Ich hoffe, einige Reptielienfreunde auf diese Form der Tierhaltung neugierig gemacht oder sogar vor Fehlern bewahrt zu haben. Unsere Reptilien sind eine Kostbarkeit, die es unbedingt zu erhalten gilt. Freilandanlagen sind hierfür die beste Möglichkeit, da der Schutz in freier Natur noch keine nennenswerten Resultate gezeitigt hat und auch in naher Zukunft wenig Erfolg verspricht. Der moderne Naturschutz in Deutschland ist strikt auf Ökologie begrenzt, Tierliebe ist ihm ein Fremdwort. Das einzelne Tier ist zum Bioindikator reduziert und die Erhaltung einer Art ist bedeutungslos. Wenn die politischen Ziele erreicht sind, wird wundersamer Weise alles wieder da sein. Eine große Zahl sehr engagierter Tier- und Naturschützer hat angesichts dieser Entwicklung schon aufgegeben und die Artenvielfalt wird auf dem Altar der Ökologie geopfert. Auch wird die Bewegungsfreiheit einer Unzahl von Hauskatzen bei uns höher eingeschätzt, als das Überleben unserer Wildtiere. Ich selbst habe wiederholt Katzen beim töten von Zauneidechsen und Blindschleichen gesehen, ein siedlungsnahes Kreuzotternbiotop ist in kurzer Zeit ausgeräumt. Jeder Halter von Hauskatzen sollte überprüfen, ob seine Tiere in der Natur streunen. Wer seiner Katze uneingeschränkt Bewegungsraum in der Natur läßt, macht sich Mittschuld am Tod unzähliger Vögel und anderer Wildtiere. Mit Tierfreundschaft hat dieses Handeln nichts zu tun, eher das Gegenteil. Doch leider ist die Tierliebe bei uns oft auf Katze und Hund beschränkt und die Wildtiere haben das Nachsehen. Ein Haustier gehört ins Haus und nicht in die Natur. Den Rest erledigt der Landschaftsverbrauch und die direkte Verfolgung. Noch immer gilt es in vielen Landstrichen als Heldentat, eine Kreuzotter zu erschlagen. Sollten sich einige Tierfreunde trotz aller Hindernisse mit der Erhaltungszucht der Kreuzotter befassen wollen, stehe ich gerne mit Rat und Tat zur Verfügung.

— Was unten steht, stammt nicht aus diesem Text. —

/-- A region of the requester's tenant that its verbs may use: an unopened shadow is not one (04 R156, R676). -/
def ownRegion (s : State) (tid i : Nat) : Option Region := (tenantRegion s tid i).filter fun g => g.st ≠ .shadow

/-- Replace the lost extents of a list, in ascending extent number (04 R180). -/
def repairN (gi : Nat) (coh : Bool) : List Nat → State → Option State
  | [], s => some s
  | e :: es, s =>
    match (regionAt s gi).bind fun g => g.exts[e]? with
    | none => some s
    | some x =>
      match (byFree s coh (maskStacks s 0)).findSome? fun k => (firstFit s coh k x.len).map fun b => (k, b) with
      | none => none
      | some (k, b) =>
        let y := { x with stack := k, base := b, lost := false }
        repairN gi coh es (zeroExtents [y] (modRegion gi (fun g => { g with exts := g.exts.set e y }) s))

/-- The lost local extents of a region. -/
def lostExts (g : Region) : List Nat :=
  (List.range g.exts.length).filter fun e => match g.exts[e]? with | some x => x.lost && x.anchor.isNone | none => false

/-- REGION_REPAIR (04 R180). -/
def regionRepair (w : Waiting) (s : State) : State :=
  let r := w.req
  match ownRegion s (reqTid r) (op0 r % 65536) with
  | none => replySt w .noMapping s
  | some g =>
    if g.st = .revoking then replySt w .revoked s
    else
      let lost := lostExts g
      match repairN g.idx (g.mode = .coherent) lost s with
      | none => replySt w .refused s
      | some s => reply w { mkResp s r .ok with obj := BitVec.ofNat 32 g.idx, r0 := w64 lost.length } s

/-- REGION_REPAIR. -/
def execRegionRepair (r : Req) (e : Env) (s : State) : Host.Outcome State Fault Refusal :=
  .next (runVerb { r with opcode := 0x19 } e regionRepair s)

/-- REGION_DEGRADE (04 R158). -/
def regionDegrade (w : Waiting) (s : State) : State :=
  let r := w.req
  match tenantRegion s (reqTid r) (op0 r % 65536) with
  | none => replySt w .noMapping s
  | some g =>
    if g.st = .fenced || g.st = .degraded then
      reply w { mkResp s r .ok with obj := BitVec.ofNat 32 g.idx, r0 := 1 }
        (if g.st = .fenced then modRegion g.idx (fun g => { g with st := .degraded, bound := false }) s else s)
    else replySt w .busy s

/-- REGION_DEGRADE. -/
def execRegionDegrade (r : Req) (e : Env) (s : State) : Host.Outcome State Fault Refusal :=
  .next (runVerb { r with opcode := 0x1A } e regionDegrade s)

/-! Windows -/

/-- Two unit ranges overlap. -/
def unitsOverlap (a n b m : Nat) : Bool := decide (a < b + m) && decide (b < a + n)

/-- A new window within every limit, or the status of the refusal (04 R148, R149). -/
def newWindow (tid pick va ofs len : Nat) (g : Region) (s : State) : State × Status × Window :=
  let ofs := if g.inter then 0 else clampTo 0 (g.size - 1) ofs
  let len := if g.inter then g.size else clampTo 1 (g.size - ofs) len
  if va % unit2M ≠ 0 || 2 ^ 64 < va + len * unit2M
      || s.pool.windows.any (fun x => x.owner == tid && unitsOverlap x.vaBase x.len (va / unit2M) len) then (s, .denied, {})
  else if limitOf s tid TenantCfg.maxWindows ≤ windowCount s tid then (s, .refused, {})
  else match findFree (fun i => (windowAt s i).isNone && indexRested s 0 i) 65536 pick with
    | none => (s, .refused, {})
    | some i =>
      let x : Window := { idx := i, gen := nextGen s 0 i, owner := tid, region := g.idx, vaBase := va / unit2M,
                          len := len, regOfs := ofs, grants := List.replicate 8 none }
      (useIndex 0 i x.gen (setPool (fun p => { p with windows := p.windows ++ [x] }) s), .ok, x)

Nachzuchttiere kann ich auf absehbare Zeit leider nicht mehr abgeben, doch sollten bald auch von mir abgegebene Jungtiere züchten.

Schriften:

Benzmer, G. (1932): Giftige Tiere und tierische Gifte.- Kosmos, Gesellschaft der Naturfreunde. Brodmann, P. (1987): Die Giftschlangen Europas und die Gattung Vipera in Afrika und Asien. - Bern(Kuemmerly & Frey), 148 S. Holzberger. H. (1981): Zur Haltung der Einheimischen Kreuzotter(Vipera berus). herpetofauna, Ludwigsburg, 3(10): 6-9. Muschketat, L&R. (1989): Erfahrungen bei der Aufzucht einer Kreuzotter (vipera berus berus). -herpetofauna, Ludwigsburg, 3 (63) 6 - 10. Schiemenz, H. (1987): Die Kreuzotter.(Die Neue Brehm - Bücherei), 108 S. Orth, K. (1992): Haltung und Nachzucht der Kreuzotter (vipera b. berus). -Salamandra, Bonn, 28: 121-124. Orth, K. (1994): Europäische Vipern im Terrarium.- herpetofauna, Ludwigsburg, 16 (93):31. Schweiger, M. (1992): Die Europäische Hornviper Vipera ammodytes (Linnaeus, 1758),Teil 2: Haltung und Zucht.- herpetofauna, Weinstadt, 14 (78): 11-16 Trutnau, L. (1981): Schlangen Bd. 2, Giftschlangen. -Stuttgart (Ulmer), 200 S.